Wednesday, September 07, 2005

Blame For Lawlessness Goes Well Before Katrina

as Mr. Goodwin points out in this editorial.
Let's take a break from the joy of Bush bashing to reveal the dirty little secret of New Orleans: Its local government deserves an F for its planning and response to Katrina.

Matt was kind enough to get me a copy of the NOLA plan, which I am now disseminating. I will get back to the readership with analysis, but my early hunches are shown to be correct: the mayor and governor dragged their feet in implementing, and in most cases, plain ignored, their own disaster plan. So, therefore, how is that Bush's fault? Well, let's get on with Mr. Goodwin's commentary:
That narrative has all the accuracy of a historic novel: it takes two undisputed facts - the feds were slow and New Orleans is largely black and poor - and weaves in pure fiction to make the desired link.

The charge of racism-inspired foot-dragging isn't just nonsense. It's pernicious nonsense, as in destructive and malicious. You know that's a fact because loony Howard Dean, the Democratic Party boss, is now peddling it. He's joined by Jesse Jackson, who said the squalor in New Orleans "looks like the hull of a slave ship." Oh, please.


Yep, when Screamin' Dean and JayJay the Jet Plane get involved, you know there are lies and racebaiting coming....

let's look at New Orleans before Katrina.

Start with crime. That looters ran unchecked after the hurricane isn't surprising when you consider that criminals have had the run of the city for years.

It is a perennial contender for Murder Capital. The 264 homicides last year were a drop of only 11 from 2003 - and the first decline in five years.

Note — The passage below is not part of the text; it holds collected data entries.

-- ==== Sys2Proof/Machine/Trust.lean ====
section
/-! DEFINITION. The root of trust and tenant admission (chapter 20): SPDM sessions, measurement reports, IDE keys, TDISP, firmware, the
out-of-band requests and field debug. -/

namespace Sys2Proof.Machine

/-! ### Bytes, digests and random values -/

/-- Exactly `n` bytes: cut, or filled with zeros. -/
def fitBytes (n : Nat) (l : List Byte) : List Byte := (l ++ List.replicate n 0).take n

/-- Uses of the opaque cryptographic functions: SHA-384, the two Alias signatures, an SPDM answer, the signature of measurement blocks,
the firmware signatures, and the four signatures of debug tokens. -/
def useSha : Nat := 0
def useEcdsa : Nat := 50
def useMlDsa : Nat := 51
def useAnswer : Nat := 52
def useBlocks : Nat := 53
def useFirmware : Nat := 54
def useToken : Nat := 55

/-- SHA-384 of a list of bytes: 48 bytes. -/
def sha384 (l : List Byte) : List Byte := fitBytes 48 (Config.digest useSha l)

/-- `n` bytes of the random-bit generator (R593). -/
def State.random (s : State) (n : Nat) : List Byte × State := ((List.range n).map (Config.randomByte s.free), s.tick)

/-- A register as a number: its fields in their places. -/
def State.wordOf (s : State) (fs : List Fld) (i : Nat) (j : Nat := 0) : Nat :=
  (fs.map (fun f => s.rd f i j * 2 ^ f.lo)).sum

/-! ### When the root of trust answers -/

/-- Whether an opcode's command is executing. -/
def State.inCourse (s : State) (op : Nat) : Bool := s.taken.any (fun t => t.op == op && t.phase == .executing)
def opFwStage : Nat := 0x71
def opFwActivate : Nat := 0x72
def opDebugChallenge : Nat := 0x73
def opDebugResponse : Nat := 0x74

/-- Whether the root of trust serves a request on a transport: it has power and has booted, no FW_ACTIVATE restarts it (R617), it is not
in recovery (R595), the fatal state has not stopped it (R669), and PF 0 is not in reset for DOE (log entry 38). -/
def State.rotUp (s : State) (tr : Nat) : Bool :=
  let st := s.rd F.RST_STATUS_STAGE 0
  s.pins.pwrgd && (st == 0 || decide (4 < st) || s.rd F.HIF_FATAL_FATAL 0 == 1) && !s.inCourse opFwActivate && !s.trust.recovery &&
    !(s.rd F.HIF_FATAL_FATAL 0 == 1 && (s.rd F.HIF_FATAL_LAST_CAUSE 0 == 0xF05 || s.fatalSilent 1)) && (tr != 0 || !s.quiet 0)

/-- An answer on a transport. -/
def State.answer (s : State) (c : Chan) (name : String) (fields : List Nat) (data : List Byte) : State :=
  s.emit (.reply c.transport.val name fields data)

/-- A refusal with SPDM ERROR InvalidRequest, counted (R600, R604). -/
def State.refuse (s : State) (c : Chan) : State := (s.answer c "ERROR InvalidRequest" [] []).bump F.RTP_SESS_REFUSED_COUNT 0

/-- What a session is bound to, and whether the channel has one. -/
def State.boundOf (s : State) (c : Chan) : Option Nat := (s.sessionOf c.transport.val c.slot.val).bind (fun x => x.bound)
def State.established (s : State) (c : Chan) : Bool := (s.sessionOf c.transport.val c.slot.val).isSome

/-- The binding of a DOE session to function `n` (R604): none where it is refused. -/
def State.bindTo (s : State) (c : Chan) (n : Nat) : Option State :=
  if c.transport.val ≠ 0 then none
  else match s.boundOf c with
    | some m => if m = n then some s else none
    | none =>
      if n ≠ 0 ∧ s.trust.sessions.any (fun e => e.2.any (fun x => x.bound == some n)) = true then none
      else
        let s := s.setSession 0 c.slot.val (some ⟨some n⟩)
        some (if n = 0 then s else s.wr F.RTP_TDI_STATE_SESSION n c.slot.val)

New Orleans, with fewer than 500,000 people, had almost half the murders of New York, which had 570 homicides last year in a city of more than 8 million. Put another way, if New York had New Orleans' murder rate, we would have more than 4,200 murders a year.

Wow, maybe if tough as nails Ray Nagin were doing something to get law enforcement on the ball, many of the degenerates who took advantage of this tragedy would be locked up, or better yet, dead. I have no sympathy for the rapists and murderers. None. However, the author makes a point: how can a city so small have so many homicides on a continual basis? Sounds like the cops aren't getting it done, or perhaps there are problems with budgets, like too many junkets for the mayor, or too much spent on entertainment?
Nearly a third of New Orleans cops - some 500 of the 1,600 - are now unaccounted for. The department says some quit, but it doesn't know where most of them are.

The top cop, Eddie Compass, has responded by offering all officers paid vacations to Las Vegas and Atlanta. Yes, that's right - he is pulling all cops off the street, even while bodies lie in the open. Never in New York.

WHAT? This is preposterous. These men and women have a duty. That some of them have deserted is sad....

Then there's Mayor Ray Nagin, a Democrat, who has blamed everybody but himself. Maybe he has forgotten his plans for dealing with Katrina.

Last July, his office prepared DVDs warning that, if the city ever had to be evacuated, residents were on their own. According to a July 24 article in The Times-Picayune (spotted by the Web's Drudge Report), "Mayor Ray Nagin, local Red Cross Executive Director Kay Wilkins and City Council President Oliver Thomas drive home the word that the city does not have the resources to move out of harm's way an estimated 134,000 people without transportation."

"You're responsible for your safety, and you should be responsible for the person next to you," one official said of the message.

And how's this for preparation? Cops were told not to work on the day Katrina hit, one officer told The New York Times, but "to come in the next day, to save money on their budget."

By all means, let's investigate what went wrong in New Orleans. Let's start in City Hall.


Wow, the mayor realized the problem last July, but made no efforts to improve upon the situation, like you know, drafting those 200 or so buses that were left to get carried out to sea, those buses that could have been commandeered to get people out. Hmmm, and doesn't the NOLA plan provide for that? Yep. Hmmm.....interesting, then, how we can blame the President for not implementing A STATE AND LOCAL PLAN....maybe some people should take a remedial government course....

And that last comment about sending cops home during the storm to help the budget--that is borderline insanity....everyone knows you need first responders in crises. To send them home is a travesty, and is just as much a crime as any slowness of FEMA.